Но лично мне сразу после первых арестов по делу о событиях 6 мая стало ясно, что такого пути не будет.
— Либералов во власти не будет? Гайки закрутились.
— Да.
— А сейчас можно сказать, что вот эта жесткая модернизация, проводимая сверху, — все еще основной курс в стране?
— Пожалуй, можно.
— А в реальности какая-то модернизация проводится?
— Нет.
— Получается, мы не идем никуда.
— Пока так.
Как только у нас появляется хоть что-то привлекательное, тут же приходят контролирующие органы и хотят на этом привлекательном заработать. Вот и вся модель. Хотя вы сейчас можете послушать выступление Путина на его встрече с бизнесом — он же настоящий либерал, круче в России не найдешь.
— Вы имеете в виду одно из последних выступлений Путина, где он обвинил спекулянтов в том, что у нас уровень жизни становится ниже?
— Но была и встреча в Кремле с бизнесменами на прошлой неделе. Конечно, когда Путин выступал там, он часто сбивался с либеральных позиций на свое собственное видение проблем. Но его изначальный посыл был четким: надо помогать бизнесу, постараться его активизировать, преодолеть инерцию и начать оживать. Чтобы появились уже какие-то тренды к подъему.

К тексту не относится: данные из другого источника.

theorem execFrameTransit_frame (idx die s) : ChangeO [.out, .host, .mbox, .fabric] s (execFrameTransit idx die s) := by
  unfold execFrameTransit
  with_reducible repeat' first
    | (apply partsIn.id; with_unfolding_all rfl)
    | apply Change.refl
    | apply ChangeO.mk ?_
    | apply Change.tr ?_ (State.ghostDrop_frame ..) ?_
    | apply Change.tr ?_ (State.forward_frame ..) ?_
    | split

theorem State.buildRoutes_frame (s) : Change [.out, .host, .mbox, .fabric] s (State.buildRoutes s) := by
  unfold State.buildRoutes
  with_reducible repeat' first
    | (apply partsIn.id; with_unfolding_all rfl)
    | apply Change.refl
    | apply Change.ite ?_ ?_
    | apply Change.tr ?_ (State.modFabric_frame ..) ?_
    | apply Change.tr ?_ (State.moduleEvent_frame ..) ?_

theorem execRouteBuild_frame (s) : ChangeO [.out, .host, .mbox, .fabric] s (execRouteBuild s) := by
  unfold execRouteBuild
  with_reducible repeat' first
    | (apply partsIn.id; with_unfolding_all rfl)
    | apply Change.refl
    | apply Change.ite ?_ ?_
    | apply ChangeO.mk ?_
    | apply Change.tr ?_ (State.buildRoutes_frame ..) ?_

theorem State.modPlan_frame (s slot f) : Change [.fabric] s (State.modPlan s slot f) := by
  unfold State.modPlan
  with_reducible repeat' first
    | (apply partsIn.id; with_unfolding_all rfl)
    | apply Change.refl
    | apply Change.tr ?_ (State.modFabric_frame ..) ?_

theorem State.writePlan_frame (s slot b) : Change2 [.fabric] s (State.writePlan s slot b) := by
  unfold State.writePlan
  with_reducible repeat' first
    | (apply partsIn.id; with_unfolding_all rfl)
    | apply Change.refl
    | apply Change.ite ?_ ?_
    | apply Change.tr ?_ (State.modPlan_frame ..) ?_
    | apply Change2.mk ?_

theorem execCutPlanWrite_frame (slot plan s) : ChangeO [.out, .fabric] s (execCutPlanWrite slot plan s) := by
  unfold execCutPlanWrite
  with_reducible repeat' first
    | (apply partsIn.id; with_unfolding_all rfl)
    | apply Change.refl
    | apply Change.ite ?_ ?_
    | apply ChangeO.mk ?_
    | apply Change.byDict ?_ ?_ fun _ => ?_
    | apply Change2.tr ?_ (State.writePlan_frame ..) ?_

theorem State.decidePlan_frame (s slot) : Change [.out, .host, .mbox, .fabric] s (State.decidePlan s slot) := by
  unfold State.decidePlan
  with_reducible repeat' first
    | (apply partsIn.id; with_unfolding_all rfl)
    | apply Change.refl
    | apply Change.ite ?_ ?_
    | apply Change.tr ?_ (State.buildRoutes_frame ..) ?_
    | apply Change.tr ?_ (State.modPlan_frame ..) ?_

theorem State.settlePlans_frame (s) : Change [.out, .host, .mbox, .fabric] s (State.settlePlans s) := by
  unfold State.settlePlans
  with_reducible repeat' first
    | (apply partsIn.id; with_unfolding_all rfl)
    | apply Change.refl
    | apply Change.ite ?_ ?_
    | apply Change.tr ?_ (State.decidePlan_frame ..) ?_
    | apply Change.forL ?_ fun _ _ _ => ?_
    | assumption

theorem State.activatePlan_frame (s slot) : Change2 [.out, .host, .mbox, .fabric] s (State.activatePlan s slot) := by
  unfold State.activatePlan
  with_reducible repeat' first
    | (apply partsIn.id; with_unfolding_all rfl)
    | apply Change.refl
    | apply Change2.ite ?_ ?_
    | apply Change.tr ?_ (State.settlePlans_frame ..) ?_
    | apply Change.tr ?_ (State.modPlan_frame ..) ?_
    | apply Change2.mk ?_

theorem execCutPlanActivate_frame (slot s) : ChangeO [.out, .host, .mbox, .fabric] s (execCutPlanActivate slot s) := by
  unfold execCutPlanActivate
  with_reducible repeat' first
    | (apply partsIn.id; with_unfolding_all rfl)
    | apply Change.refl
    | apply ChangeO.mk ?_
    | apply Change.byDict ?_ ?_ fun _ => ?_
    | apply Change2.tr ?_ (State.activatePlan_frame ..) ?_

theorem State.flushJob_frame (s job) : Change [.out, .host, .mbox, .fabric] s (State.flushJob s job) := by
  unfold State.flushJob
  with_reducible repeat' first
    | (apply partsIn.id; with_unfolding_all rfl)
    | apply Change.refl
    | apply Change.ite ?_ ?_
    | apply Change.tr ?_ (State.forward_frame ..) ?_
    | apply Change.forN ?_ fun _ _ _ => ?_
    | assumption

theorem State.withdrawPlan_frame (s slot) : Change2 [.out, .host, .mbox, .fabric] s (State.withdrawPlan s slot) := by
  unfold State.withdrawPlan
  with_reducible repeat' first
    | (apply partsIn.id; with_unfolding_all rfl)
    | apply Change.refl
    | apply Change2.ite ?_ ?_
    | apply Change.tr ?_ (State.modFabric_frame ..) ?_
    | apply Change.tr ?_ (State.modPlan_frame ..) ?_
    | apply Change.tr ?_ (State.flushJob_frame ..) ?_
    | apply Change2.mk ?_

theorem execCutPlanWithdraw_frame (slot s) : ChangeO [.out, .host, .mbox, .fabric] s (execCutPlanWithdraw slot s) := by
  unfold execCutPlanWithdraw
  with_reducible repeat' first
    | (apply partsIn.id; with_unfolding_all rfl)
    | apply Change.refl
    | apply ChangeO.mk ?_
    | apply Change.byDict ?_ ?_ fun _ => ?_
    | apply Change2.tr ?_ (State.withdrawPlan_frame ..) ?_

theorem execDiscoveryWaitExpiry_frame (slot s) : ChangeO [.out, .host, .mbox, .fabric] s (execDiscoveryWaitExpiry slot s) := by
  unfold execDiscoveryWaitExpiry
  with_reducible repeat' first
    | (apply partsIn.id; with_unfolding_all rfl)
    | apply Change.refl
    | apply Change.ite ?_ ?_
    | apply ChangeO.mk ?_
    | apply Change.tr ?_ (State.moduleEvent_frame ..) ?_
    | apply Change.tr ?_ (State.decidePlan_frame ..) ?_
    | apply Change.forL ?_ fun _ _ _ => ?_
    | assumption

theorem State.sendDisc_frame (s p sub body) : Change [.out, .fabric] s (State.sendDisc s p sub body) := by
  unfold State.sendDisc
  with_reducible repeat' first
    | (apply partsIn.id; with_unfolding_all rfl)
    | apply Change.refl
    | apply Change.tr ?_ (State.sendOnPort_frame ..) ?_

theorem State.sendHello_frame (s p) : Change [.out, .fabric] s (State.sendHello s p) := by
  unfold State.sendHello
  with_reducible repeat' first
    | (apply partsIn.id; with_unfolding_all rfl)
    | apply Change.refl
    | apply Change.tr ?_ (State.sendDisc_frame ..) ?_

theorem State.sendCerts_frame (s p) : Change [.out, .fabric] s (State.sendCerts s p) := by
  unfold State.sendCerts
  with_reducible repeat' first
    | (apply partsIn.id; with_unfolding_all rfl)
    | apply Change.refl
    | apply Change.tr ?_ (State.sendDisc_frame ..) ?_
    | apply Change.forN ?_ fun _ _ _ => ?_
    | assumption

theorem State.sendChallenge_frame (s p) : Change [.out, .fabric] s (State.sendChallenge s p) := by
  unfold State.sendChallenge
  with_reducible repeat' first
    | (apply partsIn.id; with_unfolding_all rfl)
    | apply Change.refl
    | apply Change.ite ?_ ?_
    | apply Change.tr ?_ (State.modLink_frame ..) ?_
    | apply Change.tr ?_ (State.sendDisc_frame ..) ?_

theorem State.startDisc_frame (s p) : Change [.free, .out, .fabric] s (State.startDisc s p) := by
  unfold State.startDisc
  with_reducible repeat' first
    | (apply partsIn.id; with_unfolding_all rfl)
    | apply Change.refl
    | apply Change.tr ?_ (State.modLink_frame ..) ?_
    | apply Change.tr ?_ (State.nextFree_frame ..) ?_
    | apply Change.tr ?_ (State.sendCerts_frame ..) ?_
    | apply Change.tr ?_ (State.sendHello_frame ..) ?_

theorem execPortLinkUp_frame (port bad s) :
    ChangeO [.free, .out, .host, .mbox, .fabric, .defects] s (execPortLinkUp port bad s) := by
  unfold execPortLinkUp
  with_reducible repeat' first
    | (apply partsIn.id; with_unfolding_all rfl)
    | apply Change.refl
    | apply Change.ite ?_ ?_
    | apply ChangeO.mk ?_
    | apply Change.tr ?_ (State.portLost_frame ..) ?_
    | apply Change.tr ?_ (State.retireLane_frame ..) ?_
    | apply Change.tr ?_ (State.startDisc_frame ..) ?_
    | apply Change.forL ?_ fun _ _ _ => ?_
    | assumption

theorem State.disablePort_frame (s p code) : Change [.out, .host, .mbox, .fabric] s (State.disablePort s p code) := by
  unfold State.disablePort
  extract_lets was g t
  have h : Change [.out, .host, .mbox, .fabric] s t := (Change.refl.tr (State.modLink_frame _ _ _) rfl).tr (State.moduleEvent_frame _ _ _ _ _) rfl
  clear_value g
  split
  · exact Change.ite ((h.tr (State.moduleEvent_frame _ _ _ _ _) rfl).tr (State.modFabric_frame _ _) rfl) h
  · exact h

theorem Change.takeDisc {l s} {t : State} {idx sub : Nat} {f : Nat → Bytes → State → State} (h : Change l s t)
    (w : partsIn [.out, .host, .mbox, .fabric] l = true) (k : ∀ a b u, Change l s u → Change l s (f a b u)) : Change l s (t.takeDisc idx sub f) := by
  unfold State.takeDisc
  split
  · exact h
  · extract_lets pl u
    have j : Change l s u := h.tr (State.modFabric_frame _ _) (partsIn.trans rfl w)
    exact Change.ite h (Change.ite h (Change.ite (j.tr (State.modFabric_frame _ _) (partsIn.trans rfl w))
      (Change.ite (j.tr (State.disablePort_frame _ _ _) (partsIn.trans rfl w)) (Change.ite j (k _ _ _ j)))))

theorem execHello_frame (idx s) : ChangeO [.out, .host, .mbox, .fabric] s (execHello idx s) := by
  unfold execHello
  with_reducible repeat' first
    | (apply partsIn.id; with_unfolding_all rfl)
    | apply Change.refl
    | extract_lets
    | apply ChangeO.mk ?_
    | apply Change.takeDisc ?_ ?_ fun _ _ _ _ => ?_
    | apply Change.tr ?_ (State.modLink_frame ..) ?_
    | apply Change.tr ?_ (State.sendChallenge_frame ..) ?_
    | apply Change.tr ?_ (State.disablePort_frame ..) ?_
    | assumption
    | split

theorem execCert_frame (idx s) : ChangeO [.out, .host, .mbox, .fabric] s (execCert idx s) := by
  unfold execCert
  with_reducible repeat' first
    | (apply partsIn.id; with_unfolding_all rfl)
    | apply Change.refl
    | apply ChangeO.mk ?_
    | apply Change.takeDisc ?_ ?_ fun _ _ _ _ => ?_
    | apply Change.tr ?_ (State.modLink_frame ..) ?_
    | assumption

theorem execDiscoveryChallenge_frame (idx s) :
    ChangeO [.free, .out, .host, .mbox, .fabric] s (execDiscoveryChallenge idx s) := by
  unfold execDiscoveryChallenge
  with_reducible repeat' first
    | (apply partsIn.id; with_unfolding_all rfl)
    | apply Change.refl
    | apply Change.ite ?_ ?_
    | apply ChangeO.mk ?_
    | apply Change.takeDisc ?_ ?_ fun _ _ _ _ => ?_
    | apply Change.tr ?_ (State.sendDisc_frame ..) ?_
    | apply Change.tr ?_ (State.nextFree_frame ..) ?_
    | assumption

theorem execProof_frame (idx s) : ChangeO [.out, .host, .mbox, .fabric] s (execProof idx s) := by
  unfold execProof
  with_reducible repeat' first
    | (apply partsIn.id; with_unfolding_all rfl)
    | apply Change.refl
    | extract_lets
    | apply ChangeO.mk ?_
    | apply Change.takeDisc ?_ ?_ fun _ _ _ _ => ?_
    | apply Change.tr ?_ (State.modLink_frame ..) ?_
    | apply Change.tr ?_ (State.disablePort_frame ..) ?_
    | apply Change.tr ?_ (State.settlePlans_frame ..) ?_
    | apply Change.tr ?_ (State.modFabric_frame ..) ?_
    | assumption
    | split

— А могут ли, с учетом нынешних реалий, предприниматели взять реванш за поражение в начале «нулевых» и победить бюрократов?
— Хороший вопрос. На словах президент поддерживает предпринимателей. Сколько он говорил правоохранительным органам — вы особо не задирайтесь, не обдирайте бизнес, будем за это строго наказывать. Но в реальности ничего этого нет. И не вижу никаких предпосылок к тому, чтобы власть и бизнес переступили через некую грань и начали движение вперед и вверх. Мои сценарии дальнейшего развития экономики — это или стагнация или еще большее падение.
— Это сценарий на весь 2016 год?
Не просто на 2016 год, так будет до тех пор, пока российская экономика не начнет трансформироваться в полноценную и эффективную рыночную. А для этого нужно, чтоб настроение во власти изменилось и масштабные реформы. До этого никакого подъема не будет.
— Но при этом мне кажется, что люди довольно спокойно воспринимают происходящее. Меня удивили данные «индекса нормальности российской промышленности», который рассчитывается Институтом Гайдара. Из него следует, что промышленность спокойно адаптировалась к реалиям и балансирует себе между рецессией и стагнацией — и это норма.
— Не верю я в то, что это — норма. Если опрошенные стараются не демонстрировать свои пессимистические настроения — это еще ничего не значит.
— Тем не менее, даже если оставить опросы, не заметили ли вы, что при очевидном ухудшении экономических показателей и падении качества жизни люди спокойно на это реагируют? Почему? Жива память на 1980-е и 90е или это что-то еще?
— У людей в памяти больше 2000-е — жить стало намного лучше, уровень жизни поднялся где-то в полтора раза. Если мы даже учтем возросшие расходы — на жилье, образование, здравоохранение и так далее, все равно это было время довольно значительного роста доходов населения. Люди привыкли к хорошему образу жизни и не думают, что вернутся к плохому. Им ближе решительные действия президента, который забрал Крым, содействовал росту пророссийских настроений в Украине… Я стараюсь очень осторожно выражаться сейчас — это возбудило определенные эмоции в публике.
— Патриотические?
— Патриотические, да. Были подняты лозунги: наконец, мы встаем с колен, мы доказываем, что наша великая страна требует уважения. Не будет больше никто с нами обращаться как попало — и так далее. Возьмите эти прошлогодние настроения и сравните с нынешними — слегка пессимистичными. Получится то, что в экономике и называется стагнацией или малом спадом.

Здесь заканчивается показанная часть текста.